TASK ITEM:
What lines of the data include the string "where"? Copy them all.

########################################

-- ==== Sys2Proof/Certificates/Slice0/Obligations.lean ====
section
/-! DEFINITION. The statements for the provers. A request is spoken of through `takeRequest port c n s = some (u, live)`: the owning block
meets the part as u, whether the port unit takes the frame in this command or took it before; `answerIn port echo live r t` is t with
the answer r in the port's slot, where it has a place. What the two do is stated first. -/

open Sys2Proof Sys2Proof.Machine

/-! Steps and requests. -/

/-- A step takes the command at the front of the queue, on the part with the queue's rest. -/
def Obligations.StepTakesTheFrontCommand : Prop :=
  ∀ (c : Instr) (rest : List Instr) (s : State), s.pending = c :: rest →
    step s = exec c { s with pending := rest }

/-- On an empty queue a reference period passes (log 5): the base divider counts it, and at the 800th a base tick begins. While
RESET_N is active nothing passes. -/
def Obligations.EmptyQueueLetsAReferencePeriodPass : Prop :=
  ∀ s : State, s.pending = [] →
    (s.resetActive = true → step s = .next s) ∧
    (s.resetActive = false → s.ticks.baseDivider + 1 < 800 →
      step s = .next { s with ticks := { s.ticks with baseDivider := s.ticks.baseDivider + 1 } }) ∧
    (s.resetActive = false → 800 ≤ s.ticks.baseDivider + 1 → step s = exec .baseTick s)

/-- R165, R167: taking a request. With no request in hand and no transaction in progress, IDLE and ANSWERED take it and become EXECUTING
(with the mark that an unfetched answer was discarded), and EXECUTING does not; a request in hand is taken when it stands first. RESET_N
active takes none. That the command is the whole transaction and the owning block's taking at once, and that it is neither while another
request stands first in hand or a transaction is in progress, is the model's choice (log 2, log 19). -/
def Obligations.RequestsAreTakenInIdleOrAnswered : Prop :=
  ∀ (port : Port) (c : Instr) (n : Nat) (s : State),
    (s.resetActive = true → takeRequest port c n s = none) ∧
    (s.resetActive = false → s.ports[port].inHand = [] →
      (s.ports[port].transfer = .none →
        (s.ports[port].context = .idle →
          takeRequest port c n s = some (s.withPort port
            ⟨.executing false, [], statusByte s port :: List.replicate (n + 3) 0#8, .none⟩, true)) ∧
        (∀ a, s.ports[port].context = .answered a →
          takeRequest port c n s = some (s.withPort port
            ⟨.executing true, [], statusByte s port :: List.replicate (n + 3) 0#8, .none⟩, true)) ∧
        (∀ lost, s.ports[port].context = .executing lost → takeRequest port c n s = none)) ∧
      (s.ports[port].transfer ≠ .none → takeRequest port c n s = none)) ∧
    (∀ h rest, s.resetActive = false → s.ports[port].inHand = h :: rest →
      takeRequest port c n s = if h.request = c then
        some (s.withPort port { s.ports[port] with inHand := rest }, h.live) else none)

/-- R165: an answer goes to the slot of a port in EXECUTING and makes it ANSWERED, with the previous-response-lost flag of the taking;
with the context IDLE or ANSWERED, or its place lost, it is discarded. -/
def Obligations.AnswersAreHeldInTheSlot : Prop :=
  ∀ (port : Port) (echo : Byte) (code : ResponseCode) (payload : List Byte) (u : State),
    (∀ lost, u.ports[port].context = .executing lost →
      answerIn port echo true ⟨code, payload⟩ u = u.withPort port
        { u.ports[port] with context := .answered ⟨code, echo, lost, payload⟩ }) ∧
    (u.ports[port].context.isExecuting = false → answerIn port echo true ⟨code, payload⟩ u = u) ∧
    answerIn port echo false ⟨code, payload⟩ u = u

/-- R167: a request that is not taken reaches no block. In EXECUTING its frame is discarded without record: the port unit shifts out
the status byte and 00H, and everything else stands. While RESET_N is active (R143) there is no transaction. With another request of the
port in hand, or with a transaction in progress at the port, there is none either, and the command changes nothing: that is the model's
choice (log 2, log 19). -/
def Obligations.UntakenRequestsReachNoBlock : Prop :=
  ∀ (c : Instr) (port : Port) (n : Nat) (s : State), requestOf c = some (port, n) → takeRequest port c n s = none →
    (s.resetActive = false → s.ports[port].inHand = [] → s.ports[port].transfer = .none →
      exec c s = .next (s.withPort port
        { s.ports[port] with serialOut := statusByte s port :: List.replicate (n + 3) 0#8 })) ∧
    (s.resetActive = true ∨ s.ports[port].inHand ≠ [] ∨ s.ports[port].transfer ≠ .none → exec c s = .next s)

/-! The ports. -/

/-- R164, R163: a STATUS transaction shifts out the status byte, then 00H, and changes nothing else. The status byte is formed when the
chip select becomes active, and changes during the transaction do not show in it. In parts (log 19): the chip select becomes active, the
kind byte is received and the status byte has left, further bytes give 00H, and the chip select becomes inactive; the parts in a row
are the whole transaction. -/
def Obligations.StatusTransactionsShowTheStatusByte : Prop :=
  ∀ (port : Port) (kind : Byte) (bytes : List Byte) (s : State),
    WellFormed (.status port kind (.whole bytes)) = true → s.resetActive = false →
    let u := s.ports[port]
    let part := fun (x : TransactionPart) => exec (.status port kind x)
    (∃ b : Byte,
      (u.transfer = .none →
        part (.whole bytes) s = .next (s.withPort port { u with serialOut := b :: List.replicate bytes.length 0#8 }) ∧
        part .opening s = .next (s.withPort port { u with transfer := .first b, serialOut := [] })) ∧
      (b.getLsbD 7 = true ↔ ∃ a, u.context = .answered a) ∧
      (b.getLsbD 6 = true ↔ ∃ lost, u.context = .executing lost) ∧
      (b.getLsbD 5 = true ↔ s.notices[port].queue ≠ [] ∨ s.notices[port].overflow = true) ∧
      (b.getLsbD 4 = true ↔ s.trip.state = .tripped) ∧
      (b.getLsbD 3 = true ↔ s.engine.state ≠ .running) ∧
      b.extractLsb' 0 3 = 0b010#3) ∧
    (∀ b, u.transfer = .first b →
      part .kindByte s = .next (s.withPort port { u with transfer := .ignored, serialOut := [b] }) ∧
      part .closing s = .next (s.withPort port { u with transfer := .none })) ∧
    (u.transfer = .ignored →
      part (.bytes bytes) s =
        .next (s.withPort port { u with serialOut := u.serialOut ++ List.replicate bytes.length 0#8 }) ∧
      part .closing s = .next (s.withPort port { u with transfer := .none })) ∧
    (u.transfer = .none → ∃ t1 t2 t3, part .opening s = .next t1 ∧ part .kindByte t1 = .next t2 ∧
      part (.bytes bytes) t2 = .next t3 ∧ part .closing t3 = part (.whole bytes) s)

/-- R168, R173, R171: a FETCH sends the answer's frame (the code's byte, echo, flags with the previous-response-lost flag in bit 0, length,
payload, and the CRC that FramesAreJudgedInTheOrderOfTheChecks describes), or NO_RESPONSE, cut off where the transaction ends and followed
by 00H; the slot is emptied when the check byte has left. In parts (log 19): the frame is chosen when the kind byte has been received, by
the context at that moment, whatever the status byte showed; its bytes leave one by one, the slot is emptied with the last, and a
transaction that ends before leaves the answer in the slot. The parts in a row are the whole transaction. -/
def Obligations.FetchesSendTheAnswerOrNoResponse : Prop :=
  ∀ (port : Port) (bytes : List Byte) (s : State), s.resetActive = false →
    let u := s.ports[port]
    let n := bytes.length
    let part := fun (x : TransactionPart) => exec (.fetch port x)
    let code : ResponseCode → Byte := fun c => match c with
      | .ok => 0x00#8 | .granted => 0x01#8 | .queued => 0x02#8 | .refused => 0x10#8 | .frameError => 0x20#8
    let body := fun (a : Answer) =>
      [code a.code, a.echo, if a.lost then 0x01#8 else 0x00#8, BitVec.ofNat 8 a.payload.length] ++ a.payload
    let noResponse : List Byte := [0x30#8, 0#8, 0#8, 0#8, checkByte [0x30#8, 0#8, 0#8, 0#8]]
    let sends := fun (frame : List Byte) (x : PortContext) => s.withPort port
      { u with
        context := x
        serialOut := statusByte s port :: (frame.take n ++ List.replicate (n - frame.length) 0#8) }
    (u.transfer = .none →
      (∀ a, u.context = .answered a →
        part (.whole bytes) s = .next (sends (body a ++ [checkByte (body a)])
          (if (body a).length + 1 ≤ n then .idle else .answered a))) ∧
      ((∀ a, u.context ≠ .answered a) → part (.whole bytes) s = .next (sends noResponse u.context)) ∧
      ∃ t1 t2 t3, part .opening s = .next t1 ∧ part .kindByte t1 = .next t2 ∧ part (.bytes bytes) t2 = .next t3 ∧
        part .closing t3 = part (.whole bytes) s) ∧
    (∀ b, u.transfer = .first b →
      (∀ a, u.context = .answered a → part .kindByte s = .next (s.withPort port
        { u with transfer := .fetch (body a ++ [checkByte (body a)]) true, serialOut := [b] })) ∧
      ((∀ a, u.context ≠ .answered a) → part .kindByte s = .next (s.withPort port
        { u with transfer := .fetch noResponse false, serialOut := [b] }))) ∧
    (∀ rest answer, u.transfer = .fetch rest answer →
      part (.bytes bytes) s = .next (s.withPort port
        { u with
          context := if answer = true ∧ rest ≠ [] ∧ rest.length ≤ n then .idle else u.context
          serialOut := u.serialOut ++ (rest.take n ++ List.replicate (n - rest.length) 0#8)
          transfer := .fetch (rest.drop n) answer }) ∧
      part .closing s = .next (s.withPort port { u with transfer := .none }))

/-- R166, R171, R172: the checks of a request frame in their order, with the payload length of each code and the entry length of each
table. The check byte is the CRC-8 with initial value 00H, generator 07H, most significant bit first and no final inversion: each byte
is added to the register, which is then shifted eight times, and a bit that leaves it adds the generator. Taken over bytes with their
check byte behind, it gives 00H. -/
def Obligations.FramesAreJudgedInTheOrderOfTheChecks : Prop :=
  let lengths : List (Byte × Nat) := [(0x01#8, 0), (0x02#8, 0), (0x03#8, 2), (0x04#8, 1), (0x05#8, 0), (0x06#8, 0), (0x07#8, 1),
    (0x08#8, 0), (0x09#8, 0), (0x10#8, 5), (0x11#8, 1), (0x12#8, 1), (0x13#8, 0), (0x14#8, 1), (0x15#8, 1), (0x20#8, 0),
    (0x21#8, 0), (0x30#8, 0), (0x31#8, 0), (0x32#8, 0), (0x33#8, 3), (0x34#8, 2), (0x35#8, 2), (0x36#8, 0), (0x37#8, 0),
    (0x38#8, 0)]
  let entries : List (Byte × Nat) :=
    [(0#8, 9), (1#8, 2), (2#8, 16), (3#8, 8), (4#8, 2), (5#8, 4), (6#8, 2), (7#8, 3), (8#8, 4)]
  let shift := fun (r : Byte) => if r.getLsbD 7 then (r <<< 1) ^^^ 0x07#8 else r <<< 1
  checkByte [] = 0x00#8 ∧
  (∀ (bytes : List Byte) (b : Byte),
    checkByte (bytes ++ [b]) = shift (shift (shift (shift (shift (shift (shift (shift (checkByte bytes ^^^ b))))))))) ∧
  (∀ bytes : List Byte, checkByte (bytes ++ [checkByte bytes]) = 0x00#8) ∧
  judgeFrame [] = .failed .truncated 0#8 ∧
  (∀ code, judgeFrame [code] = .failed .truncated code) ∧
  (∀ (code len : Byte) (rest : List Byte), 32 < len.toNat → judgeFrame (code :: len :: rest) = .failed .length code) ∧
  (∀ (code len : Byte) (rest : List Byte), len.toNat ≤ 32 → rest.length ≤ len.toNat →
    judgeFrame (code :: len :: rest) = .failed .truncated code) ∧
  (∀ (code len check : Byte) (payload more : List Byte), len.toNat ≤ 32 → payload.length = len.toNat →
    let v := judgeFrame (code :: len :: (payload ++ check :: more))
    let fits := fun (ok : Prop) => (ok → v = .wellFormed code payload) ∧ (¬ ok → v = .failed .length code)
    (check ≠ checkByte (code :: len :: payload) → v = .failed .check code) ∧
    (check = checkByte (code :: len :: payload) →
      ((∀ n, (code, n) ∉ lengths) → code ≠ 0x40#8 → v = .failed .unknownCode code) ∧
      (∀ n, (code, n) ∈ lengths → fits (payload.length = n)) ∧
      (code = 0x40#8 →
        (payload = [] → v = .failed .length code) ∧
        ∀ table rest, payload = table :: rest →
          (∀ n, (table, n) ∈ entries → fits (payload.length = 2 + n)) ∧
          ((∀ n, (table, n) ∉ entries) → fits (2 ≤ payload.length)))))

/-- R166, R173: a frame that fails is answered FRAME_ERROR with its reason (01H CHECK, 02H LENGTH, 03H UNKNOWN_CODE, 04H TRUNCATED), in IDLE
and ANSWERED; no block receives anything. In parts (log 19):
the kind byte begins a frame with no byte yet; a byte that does not end the frame is kept; the length byte above 32, or else the check
byte, ends the frame, and its failure is answered at that moment, with the rest of the transaction ignored; the chip select becoming
inactive before gives TRUNCATED. -/
def Obligations.FailingFramesAreAnsweredFrameError : Prop :=
  ∀ (port : Port) (s : State), s.resetActive = false →
    let u := s.ports[port]
    let part := fun (x : TransactionPart) => exec (.frameError port x)
    let answered := fun (reason : FrameFault) (echo : Byte) (lost : Bool) =>
      PortContext.answered ⟨.frameError, echo, lost,
        [match reason with | .check => 0x01#8 | .length => 0x02#8 | .unknownCode => 0x03#8 | .truncated => 0x04#8]⟩
    (u.context.isExecuting = false → ∃ lost : Bool, (lost = true ↔ ∃ a, u.context = .answered a) ∧
      (∀ bytes reason echo, u.transfer = .none → judgeFrame bytes = .failed reason echo →
        part (.whole bytes) s = .next (s.withPort port
          { u with
            context := answered reason echo lost
            serialOut := statusByte s port :: List.replicate bytes.length 0#8 })) ∧
      ∀ received, u.transfer = .request received →
        (∀ b reason echo, frameEnds (received ++ [b]) = true → judgeFrame (received ++ [b]) = .failed reason echo →
          part (.bytes [b]) s = .next (s.withPort port
            { u with context := answered reason echo lost, transfer := .ignored, serialOut := u.serialOut ++ [0#8] })) ∧
        (frameEnds received = false →
          part .closing s = .next (s.withPort port
            { u with context := answered .truncated (received.headD 0#8) lost, transfer := .none }))) ∧
    (∀ b, u.transfer = .first b →
      part .kindByte s = .next (s.withPort port { u with transfer := .request [], serialOut := [b] })) ∧
    (∀ received b, u.transfer = .request received → frameEnds (received ++ [b]) = false →
      part (.bytes [b]) s = .next (s.withPort port
        { u with transfer := .request (received ++ [b]), serialOut := u.serialOut ++ [0#8] })) ∧
    ∀ bytes : List Byte, frameEnds bytes = true ↔ ∃ (code len : Byte) (rest : List Byte), bytes = code :: len :: rest ∧
      (32 < len.toNat ∨ len.toNat < rest.length)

########################################

RESPONSE AREA:
the answer r in the port's slot, where it has a place. What the two do is stated first. -/
payload, and the CRC that FramesAreJudgedInTheOrderOfTheChecks describes), or NO_RESPONSE, cut off where the transaction ends and followed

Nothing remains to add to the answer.